Process of Registering a C Corporation
Introduction
Corporations are the most common form of business structure in the United States, and they're used to handle many different types of business operations. Because of their inherent complexity, it can be difficult to navigate through the process of registering a corporation. This guide will walk you through each step in that process so that you can properly incorporate your company and get it up and running as soon as possible.
Choose a Business Name
Once you have decided on the type of entity, you must choose a business name. The name must be approved by the state and should not be too similar to an existing business. It is also important that your business name not embarrass, offend or mislead anyone who might encounter it in any way. Some examples of names that are unacceptable include:
- A name containing curse words or racial slurs
- A name suggesting that there is a connection between your company and someone famous (like “Donald Trump Construction”) or implying some sort of relationship with another person that does not exist (such as “John Smith Incorporated”).

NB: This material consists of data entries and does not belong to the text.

/-! ### The bit reader -/

/-- `BR_NEW start, end` (R111): with a range inside the input, the reader stands on its first bit with the first bytes of the
range in its cache; with another range it fails `ILLEGAL`. -/
def Obligations.BrNewResult : Prop :=
  ∀ s : State, exec .brNew s =
    if s.arg0 ≤ s.arg1 ∧ s.arg1 ≤ s.inLen then
      .next { s with
        result := Result.okOf 0 0
        br :=
          { ptr := s.ops.arg0
            stop := s.ops.arg1
            bitpos := 0#5
            cache := (List.range 4).foldl (fun c j => c ||| (if s.arg0 + j < s.arg1 then
              (s.inByte (s.arg0 + j)).setWidth 32 <<< (8 * j) else 0#32)) 0#32
            fail := false } }
    else .next { s with result := Result.failed .illegal }

/-- The four reads of bits (R112, R113, R116, R117), of one bit or of `ARG0` bits, 1 to 32, that lie in the range: the value
is the field at the position, its first bit lowest, and the reader moves past it, with a fresh cache. -/
def Obligations.ReadsReturnTheField : Prop :=
  ∀ (i : Instr) (s : State) (n : Nat),
    ((i = .brReadBit ∨ i = .brReadBitChk) ∧ n = 1) ∨
      ((i = .brReadBits ∨ i = .brReadBitsChk) ∧ n = s.arg0 ∧ 1 ≤ n ∧ n ≤ 32) →
    s.br.fail = false → s.br.pos + n ≤ s.br.limit →
    exec i s = .next { s with
      result := Result.okOf (((List.range n).map fun j => (s.sbit (s.br.pos + j)).toNat * 2 ^ j).sum) 0
      br := { s.br with
        ptr := BitVec.ofNat 64 ((s.br.pos + n) / 8)
        bitpos := BitVec.ofNat 5 ((s.br.pos + n) % 8)
        cache := s.load4 ((s.br.pos + n) / 8) } }

/-- The advances (R114, R115, R118), by `ARG0` bits, 0 to 32, or by `ARG0` bytes: inside the range the reader moves, and a
move by nothing changes nothing. -/
def Obligations.AdvancesMove : Prop :=
  ∀ (i : Instr) (s : State) (n : Nat),
    ((i = .brAdvance ∨ i = .brAdvanceChk) ∧ n = s.arg0 ∧ n ≤ 32) ∨ (i = .brAdvanceBytesChk ∧ n = 8 * s.arg0) →
    s.br.fail = false → s.br.pos + n ≤ s.br.limit →
    exec i s = .next { s with
      result := Result.okOf 0 0
      br := if n = 0 then s.br else { s.br with
        ptr := BitVec.ofNat 64 ((s.br.pos + n) / 8)
        bitpos := BitVec.ofNat 5 ((s.br.pos + n) % 8)
        cache := s.load4 ((s.br.pos + n) / 8) } }

/-- A read or an advance that would pass the end of the range sets `BR_FAIL`, moves nothing and returns 0; while `BR_FAIL` is
1 it returns 0 and changes nothing; neither is a command failure (R113 to R115, R122, R264 (a)). A bit count outside its
range fails `ILLEGAL` (R82, R113, R114). -/
def Obligations.ReadsPastTheEnd : Prop :=
  (∀ (i : Instr) (s : State) (n : Nat),
    ((i = .brReadBit ∨ i = .brReadBitChk) ∧ n = 1) ∨
      ((i = .brReadBits ∨ i = .brReadBitsChk) ∧ n = s.arg0 ∧ 1 ≤ n ∧ n ≤ 32) ∨
      ((i = .brAdvance ∨ i = .brAdvanceChk) ∧ n = s.arg0 ∧ 1 ≤ n ∧ n ≤ 32) ∨
      (i = .brAdvanceBytesChk ∧ n = 8 * s.arg0 ∧ 1 ≤ n) →
    (s.br.fail = false → s.br.limit < s.br.pos + n →
      exec i s = .next { s with result := Result.okOf 0 0, br := { s.br with fail := true } }) ∧
    (s.br.fail = true → exec i s = .next { s with result := Result.okOf 0 0 })) ∧
  (∀ (i : Instr) (s : State), i = .brReadBits ∨ i = .brReadBitsChk → s.arg0 = 0 ∨ 32 < s.arg0 →
    exec i s = .next { s with result := Result.failed .illegal }) ∧
  ∀ (i : Instr) (s : State), i = .brAdvance ∨ i = .brAdvanceChk → 32 < s.arg0 →
    exec i s = .next { s with result := Result.failed .illegal }

/-- `BR_PEEK8` returns the next 8 bits of the stream, 0 for every bit past the range; `BR_AT_END` returns 1 exactly when
fewer than 8 bits remain; both change nothing, whatever `BR_FAIL` says (R119, R120). -/
def Obligations.PeekAndAtEnd : Prop :=
  (∀ s : State, s.br.ok → s.cacheFresh → exec .brPeek8 s = .next { s with
    result := Result.okOf (((List.range 8).map fun j =>
      if s.br.pos + j < s.br.limit then (s.sbit (s.br.pos + j)).toNat * 2 ^ j else 0).sum) 0 }) ∧
  ∀ s : State, s.br.ok →
    exec .brAtEnd s = .next { s with result := Result.okOf (if s.br.limit - s.br.pos ≤ 7 then 1 else 0) 0 }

There are several other factors to consider when choosing your company's legal name:
- The domain names relating to your company's legal business name may already be taken by another entity; if so, don't use them.
- Make sure all potential customers can easily spell and pronounce your company's legal business name without having to ask for clarification from someone else first; otherwise this will make it much harder for people who would like to do business with you.
File an Articles of Incorporation
You will file Articles of Incorporation, which is a legal document that establishes your corporation. This is similar to filing articles of incorporation for a limited liability company (LLC). You need to complete this form and submit it to the Secretary of State in order to create your business as a C corporation.
Once you've filed your Articles of Incorporation and paid any required fees, you can claim your new business as a C corporation. To do this, go online at the IRS website and use their Employer Identification Number (EIN) Request Tool to generate an EIN for your new business.
Appoint a Registered Agent
In order to register your business, you must appoint a registered agent. A registered agent is a person or business that has agreed to accept legal and tax documents on behalf of your company. Your C corporation will need one in every state where it does business.
Benefits of having a registered agent include:
- The ability to receive mail sent to your company at the address of its registered office in any state
- Reducing the risk for identity theft, which can happen when someone uses information about your business without permission
Comply with Corporate Formalities
You must maintain corporate records, which document the action taken at every shareholder and board meeting. You should also keep a copy of all minutes in case you need to refer back to any decisions or actions taken by your corporation.
You must keep up-to-date records of your shareholders, including their names and addresses as well as their purchase price for shares in your company. The same goes for board members and officers. If someone buys more than 50% of your company’s shares, you will have to file an amendment with the Secretary of State that includes this information about the new owner(s).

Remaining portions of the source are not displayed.